(Collected data)
= = = =

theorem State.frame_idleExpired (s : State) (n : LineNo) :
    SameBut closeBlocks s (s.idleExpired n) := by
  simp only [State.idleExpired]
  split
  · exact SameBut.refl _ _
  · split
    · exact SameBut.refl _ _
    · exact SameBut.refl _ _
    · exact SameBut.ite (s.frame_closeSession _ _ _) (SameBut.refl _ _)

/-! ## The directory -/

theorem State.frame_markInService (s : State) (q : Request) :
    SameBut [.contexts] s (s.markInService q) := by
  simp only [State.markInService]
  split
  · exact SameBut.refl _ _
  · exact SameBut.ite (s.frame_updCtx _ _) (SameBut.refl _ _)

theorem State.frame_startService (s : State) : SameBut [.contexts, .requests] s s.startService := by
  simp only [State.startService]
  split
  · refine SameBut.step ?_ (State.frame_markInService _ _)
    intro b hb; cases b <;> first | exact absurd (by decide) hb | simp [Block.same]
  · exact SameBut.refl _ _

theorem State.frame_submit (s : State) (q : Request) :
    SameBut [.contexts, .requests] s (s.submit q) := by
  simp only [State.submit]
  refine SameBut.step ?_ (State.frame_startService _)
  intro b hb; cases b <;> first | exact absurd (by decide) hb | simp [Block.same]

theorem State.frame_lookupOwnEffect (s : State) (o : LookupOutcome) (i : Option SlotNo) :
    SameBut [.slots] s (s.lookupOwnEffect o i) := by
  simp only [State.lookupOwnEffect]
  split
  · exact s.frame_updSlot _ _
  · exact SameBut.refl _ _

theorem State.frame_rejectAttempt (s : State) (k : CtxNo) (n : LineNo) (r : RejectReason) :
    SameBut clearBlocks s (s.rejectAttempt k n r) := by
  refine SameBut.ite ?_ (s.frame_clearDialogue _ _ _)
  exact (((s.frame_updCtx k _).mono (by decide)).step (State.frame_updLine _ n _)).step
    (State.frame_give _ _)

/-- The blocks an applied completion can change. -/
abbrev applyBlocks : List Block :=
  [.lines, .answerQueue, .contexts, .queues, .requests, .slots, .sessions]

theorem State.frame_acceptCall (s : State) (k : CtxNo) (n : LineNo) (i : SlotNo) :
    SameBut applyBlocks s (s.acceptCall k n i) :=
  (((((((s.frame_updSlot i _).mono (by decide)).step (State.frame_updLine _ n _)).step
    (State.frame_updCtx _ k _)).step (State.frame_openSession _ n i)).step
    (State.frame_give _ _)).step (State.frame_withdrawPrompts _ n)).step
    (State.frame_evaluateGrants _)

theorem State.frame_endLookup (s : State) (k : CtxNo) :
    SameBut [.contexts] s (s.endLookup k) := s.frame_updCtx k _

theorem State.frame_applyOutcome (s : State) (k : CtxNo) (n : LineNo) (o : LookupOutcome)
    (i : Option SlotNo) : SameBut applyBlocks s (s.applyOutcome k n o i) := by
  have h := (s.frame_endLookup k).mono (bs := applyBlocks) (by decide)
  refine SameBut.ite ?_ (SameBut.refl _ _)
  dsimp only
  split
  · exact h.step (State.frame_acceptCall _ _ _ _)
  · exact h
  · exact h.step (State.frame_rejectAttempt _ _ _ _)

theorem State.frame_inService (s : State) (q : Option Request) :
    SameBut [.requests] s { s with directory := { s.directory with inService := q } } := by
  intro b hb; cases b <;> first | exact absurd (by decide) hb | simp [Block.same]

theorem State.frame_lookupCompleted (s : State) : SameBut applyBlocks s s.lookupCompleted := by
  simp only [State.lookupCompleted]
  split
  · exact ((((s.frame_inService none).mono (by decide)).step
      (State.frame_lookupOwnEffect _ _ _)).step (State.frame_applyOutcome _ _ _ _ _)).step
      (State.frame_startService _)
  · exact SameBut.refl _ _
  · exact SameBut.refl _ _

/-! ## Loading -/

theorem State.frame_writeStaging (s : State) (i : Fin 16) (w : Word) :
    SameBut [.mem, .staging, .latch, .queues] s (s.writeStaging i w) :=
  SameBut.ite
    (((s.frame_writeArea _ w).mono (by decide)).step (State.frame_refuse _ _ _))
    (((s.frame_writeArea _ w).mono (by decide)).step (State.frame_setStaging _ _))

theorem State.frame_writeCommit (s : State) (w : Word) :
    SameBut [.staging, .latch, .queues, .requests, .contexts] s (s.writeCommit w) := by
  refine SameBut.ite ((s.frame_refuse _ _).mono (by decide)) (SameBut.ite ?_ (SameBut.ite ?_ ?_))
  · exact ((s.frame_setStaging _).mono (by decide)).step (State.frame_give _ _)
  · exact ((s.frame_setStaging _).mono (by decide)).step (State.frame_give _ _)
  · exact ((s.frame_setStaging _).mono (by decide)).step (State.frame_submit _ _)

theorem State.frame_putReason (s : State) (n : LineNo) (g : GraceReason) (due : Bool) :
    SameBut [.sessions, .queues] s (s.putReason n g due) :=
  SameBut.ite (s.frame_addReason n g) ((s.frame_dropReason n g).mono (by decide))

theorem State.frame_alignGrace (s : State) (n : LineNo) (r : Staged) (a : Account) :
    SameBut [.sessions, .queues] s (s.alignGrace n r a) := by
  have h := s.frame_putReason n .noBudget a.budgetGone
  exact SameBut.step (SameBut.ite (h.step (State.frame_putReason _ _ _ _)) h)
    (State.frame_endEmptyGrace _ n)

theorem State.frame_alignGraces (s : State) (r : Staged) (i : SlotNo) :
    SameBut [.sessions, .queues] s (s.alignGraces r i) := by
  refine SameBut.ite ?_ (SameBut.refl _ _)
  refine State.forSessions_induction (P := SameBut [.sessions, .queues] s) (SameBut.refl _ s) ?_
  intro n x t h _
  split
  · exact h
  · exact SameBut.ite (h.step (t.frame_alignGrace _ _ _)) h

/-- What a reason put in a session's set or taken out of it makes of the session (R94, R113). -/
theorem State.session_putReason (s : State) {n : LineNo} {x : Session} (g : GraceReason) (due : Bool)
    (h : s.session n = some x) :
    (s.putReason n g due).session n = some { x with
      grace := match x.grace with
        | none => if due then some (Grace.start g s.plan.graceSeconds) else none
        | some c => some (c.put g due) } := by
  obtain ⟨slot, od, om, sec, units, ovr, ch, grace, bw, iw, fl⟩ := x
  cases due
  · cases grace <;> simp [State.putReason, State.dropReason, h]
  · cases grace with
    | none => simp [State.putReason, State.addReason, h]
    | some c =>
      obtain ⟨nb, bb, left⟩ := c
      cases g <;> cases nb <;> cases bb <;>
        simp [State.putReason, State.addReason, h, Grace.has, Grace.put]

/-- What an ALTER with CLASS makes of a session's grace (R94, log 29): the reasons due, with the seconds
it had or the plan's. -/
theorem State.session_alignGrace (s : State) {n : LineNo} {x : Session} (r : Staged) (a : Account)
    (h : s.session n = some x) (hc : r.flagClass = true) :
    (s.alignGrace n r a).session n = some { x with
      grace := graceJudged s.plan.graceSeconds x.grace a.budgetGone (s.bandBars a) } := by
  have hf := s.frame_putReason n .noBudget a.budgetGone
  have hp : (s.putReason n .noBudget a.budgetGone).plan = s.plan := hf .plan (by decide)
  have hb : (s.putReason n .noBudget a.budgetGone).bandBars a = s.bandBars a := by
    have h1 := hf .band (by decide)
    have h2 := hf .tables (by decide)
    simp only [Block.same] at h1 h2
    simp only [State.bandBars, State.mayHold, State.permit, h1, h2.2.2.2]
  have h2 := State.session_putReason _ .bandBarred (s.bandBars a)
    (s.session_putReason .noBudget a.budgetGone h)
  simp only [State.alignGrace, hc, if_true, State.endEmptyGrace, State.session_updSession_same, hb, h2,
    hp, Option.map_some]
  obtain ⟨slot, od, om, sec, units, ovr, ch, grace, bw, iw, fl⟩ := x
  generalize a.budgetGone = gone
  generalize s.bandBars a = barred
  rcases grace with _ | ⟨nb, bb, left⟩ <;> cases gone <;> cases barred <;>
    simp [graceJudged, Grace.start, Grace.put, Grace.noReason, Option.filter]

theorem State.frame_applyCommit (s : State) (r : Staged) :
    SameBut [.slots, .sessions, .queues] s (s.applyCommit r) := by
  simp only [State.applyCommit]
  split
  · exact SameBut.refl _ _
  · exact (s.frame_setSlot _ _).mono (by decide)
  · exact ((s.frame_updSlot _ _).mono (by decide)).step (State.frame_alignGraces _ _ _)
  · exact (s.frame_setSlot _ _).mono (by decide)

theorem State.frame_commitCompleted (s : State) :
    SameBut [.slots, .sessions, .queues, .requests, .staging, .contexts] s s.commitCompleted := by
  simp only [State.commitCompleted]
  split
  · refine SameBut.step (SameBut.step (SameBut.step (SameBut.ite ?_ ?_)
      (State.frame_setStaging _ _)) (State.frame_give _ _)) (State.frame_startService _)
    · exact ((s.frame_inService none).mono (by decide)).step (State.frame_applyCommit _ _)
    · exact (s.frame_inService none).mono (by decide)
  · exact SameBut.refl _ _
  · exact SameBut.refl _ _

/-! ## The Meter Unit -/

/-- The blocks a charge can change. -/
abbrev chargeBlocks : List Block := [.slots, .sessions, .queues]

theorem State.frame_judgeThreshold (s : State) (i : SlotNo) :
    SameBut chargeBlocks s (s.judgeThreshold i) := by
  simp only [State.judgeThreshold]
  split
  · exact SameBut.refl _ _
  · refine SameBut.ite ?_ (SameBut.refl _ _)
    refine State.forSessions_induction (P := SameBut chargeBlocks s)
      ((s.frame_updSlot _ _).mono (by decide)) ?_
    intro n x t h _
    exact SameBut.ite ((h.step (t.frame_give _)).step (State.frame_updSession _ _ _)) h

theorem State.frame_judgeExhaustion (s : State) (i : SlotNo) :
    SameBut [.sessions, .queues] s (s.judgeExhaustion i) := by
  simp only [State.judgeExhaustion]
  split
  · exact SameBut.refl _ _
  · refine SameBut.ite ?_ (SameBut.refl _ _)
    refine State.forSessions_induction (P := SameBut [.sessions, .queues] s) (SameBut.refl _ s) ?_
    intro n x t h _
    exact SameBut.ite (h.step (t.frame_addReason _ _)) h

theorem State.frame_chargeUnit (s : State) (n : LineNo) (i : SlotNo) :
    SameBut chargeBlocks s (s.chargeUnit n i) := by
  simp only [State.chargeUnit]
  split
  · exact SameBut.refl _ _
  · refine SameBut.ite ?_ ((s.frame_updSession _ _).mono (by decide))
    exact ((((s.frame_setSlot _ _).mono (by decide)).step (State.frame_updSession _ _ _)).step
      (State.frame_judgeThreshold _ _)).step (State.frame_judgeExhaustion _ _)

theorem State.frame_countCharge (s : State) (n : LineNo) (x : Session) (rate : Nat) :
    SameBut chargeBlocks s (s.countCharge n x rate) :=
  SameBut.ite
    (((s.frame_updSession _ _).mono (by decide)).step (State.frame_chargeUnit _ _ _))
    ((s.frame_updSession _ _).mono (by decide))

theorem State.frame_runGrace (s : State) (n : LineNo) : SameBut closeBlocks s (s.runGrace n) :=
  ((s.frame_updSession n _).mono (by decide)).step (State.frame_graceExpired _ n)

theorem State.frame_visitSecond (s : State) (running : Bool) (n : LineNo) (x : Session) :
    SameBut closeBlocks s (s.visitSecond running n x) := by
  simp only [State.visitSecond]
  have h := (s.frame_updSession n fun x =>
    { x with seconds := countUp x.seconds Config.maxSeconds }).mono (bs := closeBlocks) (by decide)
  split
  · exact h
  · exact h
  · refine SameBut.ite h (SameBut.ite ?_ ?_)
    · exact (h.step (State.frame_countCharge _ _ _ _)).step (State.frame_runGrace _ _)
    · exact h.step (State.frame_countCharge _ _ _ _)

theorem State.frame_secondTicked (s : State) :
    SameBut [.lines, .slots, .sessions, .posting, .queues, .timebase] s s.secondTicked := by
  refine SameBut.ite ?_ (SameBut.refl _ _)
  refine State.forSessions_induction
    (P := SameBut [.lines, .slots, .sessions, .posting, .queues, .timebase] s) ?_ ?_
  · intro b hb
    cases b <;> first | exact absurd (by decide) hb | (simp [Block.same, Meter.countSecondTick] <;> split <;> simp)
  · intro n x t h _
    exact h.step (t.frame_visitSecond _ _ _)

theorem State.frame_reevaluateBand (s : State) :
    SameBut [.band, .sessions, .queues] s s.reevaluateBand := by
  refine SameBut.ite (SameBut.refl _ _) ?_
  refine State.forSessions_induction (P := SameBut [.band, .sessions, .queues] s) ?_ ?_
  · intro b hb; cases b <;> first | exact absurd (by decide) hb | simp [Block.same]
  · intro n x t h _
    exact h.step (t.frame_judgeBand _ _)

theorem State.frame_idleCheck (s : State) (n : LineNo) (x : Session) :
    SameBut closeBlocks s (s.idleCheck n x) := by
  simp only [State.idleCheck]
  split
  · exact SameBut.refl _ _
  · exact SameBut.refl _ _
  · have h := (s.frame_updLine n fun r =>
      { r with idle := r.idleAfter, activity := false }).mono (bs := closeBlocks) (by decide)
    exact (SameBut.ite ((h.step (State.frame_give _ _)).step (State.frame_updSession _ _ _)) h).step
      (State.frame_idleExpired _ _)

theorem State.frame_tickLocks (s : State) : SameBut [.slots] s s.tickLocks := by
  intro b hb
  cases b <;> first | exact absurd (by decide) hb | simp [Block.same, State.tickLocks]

= = = =

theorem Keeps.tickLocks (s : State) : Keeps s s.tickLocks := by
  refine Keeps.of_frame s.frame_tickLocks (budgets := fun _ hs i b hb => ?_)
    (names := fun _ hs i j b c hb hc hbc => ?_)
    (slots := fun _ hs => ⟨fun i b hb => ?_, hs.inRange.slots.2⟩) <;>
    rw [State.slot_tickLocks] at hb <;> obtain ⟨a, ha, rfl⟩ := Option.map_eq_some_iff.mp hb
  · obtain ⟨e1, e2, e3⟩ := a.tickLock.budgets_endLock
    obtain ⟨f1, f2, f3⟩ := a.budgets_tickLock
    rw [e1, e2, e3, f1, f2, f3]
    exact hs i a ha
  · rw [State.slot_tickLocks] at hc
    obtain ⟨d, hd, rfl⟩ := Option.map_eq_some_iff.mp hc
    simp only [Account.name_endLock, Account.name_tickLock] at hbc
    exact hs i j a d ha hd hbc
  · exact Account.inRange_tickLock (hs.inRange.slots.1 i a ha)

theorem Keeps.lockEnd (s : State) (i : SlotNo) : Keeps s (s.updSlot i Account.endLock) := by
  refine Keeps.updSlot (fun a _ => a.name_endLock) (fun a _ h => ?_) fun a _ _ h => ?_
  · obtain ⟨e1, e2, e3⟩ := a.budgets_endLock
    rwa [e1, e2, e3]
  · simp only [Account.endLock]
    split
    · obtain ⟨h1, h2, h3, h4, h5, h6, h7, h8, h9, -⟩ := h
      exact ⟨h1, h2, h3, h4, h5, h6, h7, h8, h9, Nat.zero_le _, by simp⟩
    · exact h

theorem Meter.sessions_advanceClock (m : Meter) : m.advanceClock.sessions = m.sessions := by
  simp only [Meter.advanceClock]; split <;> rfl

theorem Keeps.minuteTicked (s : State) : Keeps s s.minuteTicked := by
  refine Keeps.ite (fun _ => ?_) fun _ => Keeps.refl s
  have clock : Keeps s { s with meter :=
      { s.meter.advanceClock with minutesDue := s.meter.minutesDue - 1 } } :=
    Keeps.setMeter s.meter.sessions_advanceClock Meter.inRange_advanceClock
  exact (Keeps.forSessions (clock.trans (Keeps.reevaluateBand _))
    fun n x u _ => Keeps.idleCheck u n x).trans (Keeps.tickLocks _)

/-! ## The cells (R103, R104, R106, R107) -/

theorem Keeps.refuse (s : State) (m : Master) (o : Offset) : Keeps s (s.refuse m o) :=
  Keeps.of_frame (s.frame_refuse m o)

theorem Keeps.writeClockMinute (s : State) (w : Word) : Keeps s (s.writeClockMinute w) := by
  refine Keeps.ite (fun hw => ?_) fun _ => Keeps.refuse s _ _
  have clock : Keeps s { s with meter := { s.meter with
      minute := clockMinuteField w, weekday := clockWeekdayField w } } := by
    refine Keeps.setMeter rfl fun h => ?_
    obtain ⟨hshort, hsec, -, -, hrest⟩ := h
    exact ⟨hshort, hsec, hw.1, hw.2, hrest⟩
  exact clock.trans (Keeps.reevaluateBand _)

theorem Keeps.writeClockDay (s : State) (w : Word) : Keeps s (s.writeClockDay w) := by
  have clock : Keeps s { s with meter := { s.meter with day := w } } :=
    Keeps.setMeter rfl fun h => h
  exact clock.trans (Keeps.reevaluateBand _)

= = = =

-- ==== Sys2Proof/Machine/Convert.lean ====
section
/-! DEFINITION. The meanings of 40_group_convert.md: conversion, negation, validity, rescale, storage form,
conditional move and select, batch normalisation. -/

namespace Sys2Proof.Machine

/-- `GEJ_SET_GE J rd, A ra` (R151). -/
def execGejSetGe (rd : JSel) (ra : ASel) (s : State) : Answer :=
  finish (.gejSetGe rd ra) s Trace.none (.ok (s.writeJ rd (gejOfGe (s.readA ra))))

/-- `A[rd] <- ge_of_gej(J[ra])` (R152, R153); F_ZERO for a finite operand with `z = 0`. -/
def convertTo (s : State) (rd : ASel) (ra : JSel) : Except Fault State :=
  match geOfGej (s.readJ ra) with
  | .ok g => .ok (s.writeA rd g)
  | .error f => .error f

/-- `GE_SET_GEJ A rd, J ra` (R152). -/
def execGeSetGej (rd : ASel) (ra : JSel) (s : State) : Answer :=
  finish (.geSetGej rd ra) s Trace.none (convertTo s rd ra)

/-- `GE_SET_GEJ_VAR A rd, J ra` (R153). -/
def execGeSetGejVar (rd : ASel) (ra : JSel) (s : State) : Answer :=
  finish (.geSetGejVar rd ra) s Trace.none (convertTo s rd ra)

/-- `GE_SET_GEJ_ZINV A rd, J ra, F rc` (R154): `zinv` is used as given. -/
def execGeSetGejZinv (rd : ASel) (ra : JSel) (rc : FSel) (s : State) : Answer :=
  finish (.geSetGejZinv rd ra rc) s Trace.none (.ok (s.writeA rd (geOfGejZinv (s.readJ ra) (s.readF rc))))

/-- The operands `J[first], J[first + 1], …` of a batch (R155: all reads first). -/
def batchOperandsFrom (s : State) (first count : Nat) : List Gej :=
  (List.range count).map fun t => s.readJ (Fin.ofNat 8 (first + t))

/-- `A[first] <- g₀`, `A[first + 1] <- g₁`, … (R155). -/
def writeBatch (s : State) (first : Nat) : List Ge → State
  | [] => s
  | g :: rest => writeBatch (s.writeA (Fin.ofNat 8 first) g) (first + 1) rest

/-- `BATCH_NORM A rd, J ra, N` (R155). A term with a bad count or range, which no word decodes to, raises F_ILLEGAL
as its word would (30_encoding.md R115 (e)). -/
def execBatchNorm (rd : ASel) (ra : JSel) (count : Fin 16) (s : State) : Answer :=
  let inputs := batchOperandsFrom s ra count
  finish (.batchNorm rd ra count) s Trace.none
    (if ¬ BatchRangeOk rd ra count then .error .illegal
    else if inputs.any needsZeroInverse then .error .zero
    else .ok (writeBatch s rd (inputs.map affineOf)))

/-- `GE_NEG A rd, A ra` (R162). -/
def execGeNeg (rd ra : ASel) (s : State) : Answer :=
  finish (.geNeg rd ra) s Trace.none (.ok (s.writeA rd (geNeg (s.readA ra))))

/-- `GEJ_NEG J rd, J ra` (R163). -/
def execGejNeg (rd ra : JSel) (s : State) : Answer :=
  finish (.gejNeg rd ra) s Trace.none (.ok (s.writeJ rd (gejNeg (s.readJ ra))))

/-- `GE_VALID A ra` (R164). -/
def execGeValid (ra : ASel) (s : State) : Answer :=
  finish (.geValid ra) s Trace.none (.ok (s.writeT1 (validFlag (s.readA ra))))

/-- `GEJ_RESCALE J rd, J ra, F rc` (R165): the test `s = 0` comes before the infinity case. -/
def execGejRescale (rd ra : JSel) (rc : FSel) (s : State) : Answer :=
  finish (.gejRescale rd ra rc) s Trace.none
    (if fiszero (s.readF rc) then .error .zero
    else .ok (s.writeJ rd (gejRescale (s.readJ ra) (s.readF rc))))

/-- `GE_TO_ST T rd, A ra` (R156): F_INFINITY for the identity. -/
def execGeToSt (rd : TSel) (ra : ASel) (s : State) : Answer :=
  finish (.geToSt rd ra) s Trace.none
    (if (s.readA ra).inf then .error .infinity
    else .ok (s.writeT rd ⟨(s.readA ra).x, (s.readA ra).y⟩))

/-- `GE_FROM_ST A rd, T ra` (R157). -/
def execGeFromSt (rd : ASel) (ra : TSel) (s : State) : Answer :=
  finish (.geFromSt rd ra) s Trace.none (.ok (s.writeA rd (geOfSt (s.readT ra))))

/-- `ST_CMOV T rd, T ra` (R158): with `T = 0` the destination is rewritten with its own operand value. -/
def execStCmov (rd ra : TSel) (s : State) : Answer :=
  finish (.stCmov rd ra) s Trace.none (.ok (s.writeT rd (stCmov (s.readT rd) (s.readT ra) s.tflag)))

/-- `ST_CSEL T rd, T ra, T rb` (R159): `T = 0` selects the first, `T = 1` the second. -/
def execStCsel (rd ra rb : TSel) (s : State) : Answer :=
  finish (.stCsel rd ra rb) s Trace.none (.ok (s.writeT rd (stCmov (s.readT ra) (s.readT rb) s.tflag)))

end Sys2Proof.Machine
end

= = = =

Nothing should appear in the answer except the lines above from the line with "theorem State.frame_idleExpired (s" through the line with "exact s.frame_updSlot _ _", both included, written out exactly.

- _Your response_
theorem State.frame_idleExpired (s : State) (n : LineNo) :
    SameBut closeBlocks s (s.idleExpired n) := by
  simp only [State.idleExpired]
  split
  · exact SameBut.refl _ _
  · split
    · exact SameBut.refl _ _
    · exact SameBut.refl _ _
    · exact SameBut.ite (s.frame_closeSession _ _ _) (SameBut.refl _ _)

/-! ## The directory -/

theorem State.frame_markInService (s : State) (q : Request) :
    SameBut [.contexts] s (s.markInService q) := by
  simp only [State.markInService]
  split
  · exact SameBut.refl _ _
  · exact SameBut.ite (s.frame_updCtx _ _) (SameBut.refl _ _)

theorem State.frame_startService (s : State) : SameBut [.contexts, .requests] s s.startService := by
  simp only [State.startService]
  split
  · refine SameBut.step ?_ (State.frame_markInService _ _)
    intro b hb; cases b <;> first | exact absurd (by decide) hb | simp [Block.same]
  · exact SameBut.refl _ _

theorem State.frame_submit (s : State) (q : Request) :
    SameBut [.contexts, .requests] s (s.submit q) := by
  simp only [State.submit]
  refine SameBut.step ?_ (State.frame_startService _)
  intro b hb; cases b <;> first | exact absurd (by decide) hb | simp [Block.same]

theorem State.frame_lookupOwnEffect (s : State) (o : LookupOutcome) (i : Option SlotNo) :
    SameBut [.slots] s (s.lookupOwnEffect o i) := by
  simp only [State.lookupOwnEffect]
  split
  · exact s.frame_updSlot _ _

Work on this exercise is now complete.